Submitted by Hannes Schmidt on Tue, 06/08/2004 - 13:55.

Have you ever seen a word processor other than Microsoft's own office suite member Word that can import an RTF (Rich Text Format) file properly? I have not. The reason for this lies in RTF's inherent complexity and its strong dependency on Microsoft's internal Word document implementation. The RTF format is basically a 7-bit-safe, serialized version of a Word document's in-memory representation plus some tweaks that ensure backward compatibility with older programs that read RTF files. For every version of Microsoft's office suite there is a corresponding RTF specification.

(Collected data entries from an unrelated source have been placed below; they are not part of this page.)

/-- V-A2. -/
theorem test_andImm_16 : leaves (codeState { Regs.reference with e := false, m := false, b := 0x12#8, a := 0x34#8 } [] [0x29#8, 0xFF#8, 0x00#8])
    { Regs.reference with e := false, m := false, b := 0x00#8, a := 0x34#8, pc := 0xC003#16, cycle := 3#64 } [] false = true := by
  decide +kernel

/-- V-A3. -/
theorem test_eorImm : leaves (codeState { Regs.reference with a := 0xFF#8 } [] [0x49#8, 0xFF#8])
    { Regs.reference with a := 0x00#8, z := true, pc := 0xC002#16, cycle := 2#64 } [] false = true := by
  decide +kernel

/-- S3, V-A5. -/
theorem test_adcImm_overflow : leaves (codeState { Regs.reference with a := 0x7F#8 } [] [0x69#8, 0x01#8])
    { Regs.reference with a := 0x80#8, n := true, v := true, pc := 0xC002#16, cycle := 2#64 } [] false = true := by
  decide +kernel

/-- V-A9. -/
theorem test_adcImm_16 : leaves (codeState { Regs.reference with e := false, m := false, b := 0xFF#8, a := 0xFF#8, c := true } [] [0x69#8, 0x00#8, 0x00#8])
    { Regs.reference with e := false, m := false, b := 0x00#8, a := 0x00#8, c := true, z := true, pc := 0xC003#16, cycle := 3#64 } [] false = true := by
  decide +kernel

/-- V-A11. -/
theorem test_sbcImm_overflow : leaves (codeState { Regs.reference with a := 0x50#8, c := true } [] [0xE9#8, 0xB0#8])
    { Regs.reference with a := 0xA0#8, c := false, n := true, v := true, pc := 0xC002#16, cycle := 2#64 } [] false = true := by
  decide +kernel

/-- V-A13. -/
theorem test_sbcImm_16 : leaves (codeState { Regs.reference with e := false, m := false, c := true } [] [0xE9#8, 0x01#8, 0x00#8])
    { Regs.reference with e := false, m := false, c := false, b := 0xFF#8, a := 0xFF#8, n := true, pc := 0xC003#16, cycle := 3#64 } [] false = true := by
  decide +kernel

/-- V-A15. -/
theorem test_cmpImm_16 : leaves (codeState { Regs.reference with e := false, m := false, b := 0x01#8 } [] [0xC9#8, 0x00#8, 0x02#8])
    { Regs.reference with e := false, m := false, b := 0x01#8, n := true, z := false, c := false, pc := 0xC003#16, cycle := 3#64 } [] false = true := by
  decide +kernel

/-- V-A16. -/
theorem test_cmpImm_keepsV : leaves (codeState { Regs.reference with e := false, m := false, b := 0x80#8, v := true } [] [0xC9#8, 0x00#8, 0x80#8])
    { Regs.reference with e := false, m := false, b := 0x80#8, v := true, z := true, c := true, n := false, pc := 0xC003#16, cycle := 3#64 } [] false = true := by
  decide +kernel

/-- S1, C2. -/
theorem test_ldaImm : leaves (codeState Regs.reference [] [0xA9#8, 0x42#8])
    { Regs.reference with a := 0x42#8, pc := 0xC002#16, cycle := 2#64 } [] false = true := by
  decide +kernel

/-- V-A18. -/
theorem test_ldaImm_keepsB : leaves (codeState { Regs.reference with b := 0x12#8 } [] [0xA9#8, 0x00#8])
    { Regs.reference with b := 0x12#8, z := true, pc := 0xC002#16, cycle := 2#64 } [] false = true := by
  decide +kernel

This indicates the tight coupling between Word internals and RTF. Why is this coupling bad? A proper file format specification should be based on an abstraction of the actual format implementation such that inevitable implementation irregularities do not leak into the file format. An abstraction provides for a clean, consistent and comprehensible model of a file format’s syntax and the corresponding semantics. The RTF spec lacks a lot of the semantic definitions necessary to read, write and modify documents. This is intentional. Microsoft is not interested in making it easy to process documents native to its office suite. RTF makes it easy for Microsoft applications to read and write documents because the in-memory representation of a document (as messed up as it is) maps directly to its RTF form. For a programmer who doesn’t have access to Word’s source code the semantics of a document remains nebulous.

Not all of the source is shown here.